The Benois family (Бенуа) was a family of prominent 19th and 20th century Russian artists, musicians and architects, descended from French confectioner Louis Jules (Leonty Nikolaevich) Benois (1770/1772?–1822), cook-confectioner to the Duke of Montmorency, who moved to Russia in 1794 after the French Revolution and became a royal headwaiter.

Famous members of the Benois family include:
- Mikhail Benois (1799–1861), colonel, tutor at the Corps of Pages.
- Leonty Benois (1801–1883), "the first doctor" in St.Petersburg.
- Nicholas Leontievich Benois (1813–1898), Russian architect. Designed several buildings for the Imperial Family at Peterhof.
  - Nicholas' son Albert Nikolayevich Benois (1852–1936), Russian water-colourist.
    - Albert's daughter Camille Evgenia Benois (1878-1959), artist, married Gen. Dimitri Leonidovitch Horvath (1859-1937) who was General Manager of the Chinese Eastern Railway and a direct descendant of Field Marshal Mikhail Kutuzov (1745-1813).
    - Albert's son Nikolai Albertovich Benois married Maria Nikolayevna Kuznetsova (1880–1966), a famous Russian opera singer.
    - Albert's daughter Maria Albertovna Benois married Russian composer, pianist, and conductor Nikolai Nikolayevich Tcherepnin (1873–1945), also spelled Cherepnin. They were the parents of Alexander Nikolayevich Tcherepnin (1899–1977), composer and pianist whose son Ivan Alexandrovich Tcherepnin (1943–1998) was also a talented composer.

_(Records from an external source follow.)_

@[simp] theorem State.setPortClass_frame (s : State) (p k : Nat) (v : PortClass) :
    (s.setPortClass p k v).pending = s.pending ∧ (s.setPortClass p k v).out = s.out ∧
    (s.setPortClass p k v).fresh = s.fresh ∧ (s.setPortClass p k v).us = s.us ∧ (s.setPortClass p k v).frac = s.frac ∧
    (s.setPortClass p k v).refPresent = s.refPresent ∧ (s.setPortClass p k v).xtalRunning = s.xtalRunning ∧
    (s.setPortClass p k v).regs = s.regs ∧ (s.setPortClass p k v).paths = s.paths ∧
    (s.setPortClass p k v).wired = s.wired ∧ (s.setPortClass p k v).tiers = s.tiers ∧
    (s.setPortClass p k v).ports = s.ports ∧ (s.setPortClass p k v).perstLow = s.perstLow ∧
    (s.setPortClass p k v).modulesLost = s.modulesLost ∧ (s.setPortClass p k v).ctxs = s.ctxs ∧
    (s.setPortClass p k v).exts = s.exts ∧ (s.setPortClass p k v).listUse = s.listUse ∧
    (s.setPortClass p k v).alloc = s.alloc ∧ (s.setPortClass p k v).valid = s.valid ∧
    (s.setPortClass p k v).held = s.held ∧ (s.setPortClass p k v).slices = s.slices ∧
    (s.setPortClass p k v).cistern = s.cistern ∧ (s.setPortClass p k v).chans = s.chans ∧
    (s.setPortClass p k v).poison = s.poison ∧ (s.setPortClass p k v).ovfTime = s.ovfTime ∧
    (s.setPortClass p k v).unitCe = s.unitCe ∧ (s.setPortClass p k v).ceWindow = s.ceWindow ∧
    (s.setPortClass p k v).keys = s.keys ∧ (s.setPortClass p k v).drbgDraws = s.drbgDraws ∧
    (s.setPortClass p k v).entropyFailed = s.entropyFailed ∧ (s.setPortClass p k v).entropyTestAt = s.entropyTestAt ∧
    (s.setPortClass p k v).tagSets = s.tagSets ∧ (s.setPortClass p k v).classes = s.classes ∧
    (s.setPortClass p k v).chanWeirs = s.chanWeirs ∧ (s.setPortClass p k v).effective = s.effective ∧
    (s.setPortClass p k v).missPending = s.missPending ∧ (s.setPortClass p k v).missLast = s.missLast ∧
    (s.setPortClass p k v).rowWatch = s.rowWatch ∧ (s.setPortClass p k v).retiredSets = s.retiredSets ∧
    (s.setPortClass p k v).leaves = s.leaves ∧ (s.setPortClass p k v).leafBank = s.leafBank ∧
    (s.setPortClass p k v).remoteLeaves = s.remoteLeaves ∧ (s.setPortClass p k v).sweeps = s.sweeps ∧
    (s.setPortClass p k v).links = s.links ∧ (s.setPortClass p k v).remote = s.remote ∧
    (s.setPortClass p k v).nextTxid = s.nextTxid ∧ (s.setPortClass p k v).noRoute = s.noRoute ∧
    (s.setPortClass p k v).pool = s.pool ∧ (s.setPortClass p k v).migrations = s.migrations ∧
    (s.setPortClass p k v).flt = s.flt ∧ (s.setPortClass p k v).pkgMode = s.pkgMode ∧
    (s.setPortClass p k v).sensors = s.sensors ∧ (s.setPortClass p k v).heat = s.heat ∧
    (s.setPortClass p k v).thmMsixLast = s.thmMsixLast ∧ (s.setPortClass p k v).thmMsixPending = s.thmMsixPending ∧
    (s.setPortClass p k v).tierReqs = s.tierReqs ∧ (s.setPortClass p k v).opWaits = s.opWaits ∧
    (s.setPortClass p k v).fuses = s.fuses ∧ (s.setPortClass p k v).arb = s.arb ∧
    (s.setPortClass p k v).flash = s.flash ∧ (s.setPortClass p k v).dbg = s.dbg ∧
    (s.setPortClass p k v).rings = s.rings ∧ (s.setPortClass p k v).fetched = s.fetched ∧
    (s.setPortClass p k v).cplQ = s.cplQ ∧ (s.setPortClass p k v).sluiceRr = s.sluiceRr ∧
    (s.setPortClass p k v).commits = s.commits ∧ (s.setPortClass p k v).drains = s.drains ∧
    (s.setPortClass p k v).clears = s.clears ∧ (s.setPortClass p k v).unmaps = s.unmaps ∧
    (s.setPortClass p k v).releases = s.releases ∧ (s.setPortClass p k v).extAcc = s.extAcc ∧
    (s.setPortClass p k v).extAt = s.extAt ∧ (s.setPortClass p k v).meter = s.meter ∧
    (s.setPortClass p k v).mgmt = s.mgmt ∧ (s.setPortClass p k v).updateLog = s.updateLog ∧
    (s.setPortClass p k v).wakeReq = s.wakeReq ∧ (s.setPortClass p k v).tasks = s.tasks ∧
    (s.setPortClass p k v).pieces = s.pieces ∧ (s.setPortClass p k v).jets = s.jets ∧
    (s.setPortClass p k v).pieceSeq = s.pieceSeq ∧ (s.setPortClass p k v).badExt = s.badExt ∧
    (s.setPortClass p k v).repair = s.repair := by
  repeat' first | exact rfl | refine ⟨rfl, ?_⟩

  - Nicholas' son Leon Nikolayevich "Leonty" Benois (1856–1928), Russian architect. He helped design the St. Petersburg Court Choir Chapel (now the Mikhail Glinka Academic Choir.
    - Leon's daughter Nadezhda ('Nadia') Leontievna Benois (1895–1975), illustrator and graphic designer, was the mother of British actor Sir Peter Ustinov (1921–2004).
  - Nikolai's daughter Camilla Nikolayevna Benois married a British immigrant, Matthew Edward Edwards. Their daughter Camilla Matveevna Edwards married Armenian architect Alexander Tamanian (1878–1936), whose sons Georgi Tamanian (1910–1993) and Julius (Yuliy) Tamanian (1922-1993) were also prominent Armenian architects.
  - Nicholas' daughter Ekaterina Nikolayevna "Katherine" Benois married sculptor Eugene Lanceray (aka. "Yevgeny Alexandrovich Lansere") (1848–1886).
    - Their son Yevgeny Yevgenievich Lanceray (1875–1946), Russian graphic artist, painter, illustrator.
    - Their son Nikolay Lanceray (1879–1942), Russian architect, illustrator and biographer.
    - Their daughter Zinaida Serebriakova née Lanceray (1884–1967), Russian portrait painter, was mother of architect Yevgeny Borisovich Serebriakov (1906–1990) and artists Alexander Borisovich Serebriakov (1907–1994), Tatiana Borisovna Serebriakova (1912–1989), and Ekaterina Borisovna Serebriakova (1913–2014).
  - Nicholas' son Alexander Nikolayevich Benois (1870–1960), painter, theatrical designer, art
    - Alexander's daughter Yelena Alexandrovna Benois-Clément (1898–1972) was a talented painter whose first husband was composer Ivan Wyschnegradsky (1893–1979).
    - Alexander's son Nicola Alexandrovich Benois (1901–1988) was a principal theatrical designer at La Scala in Milan.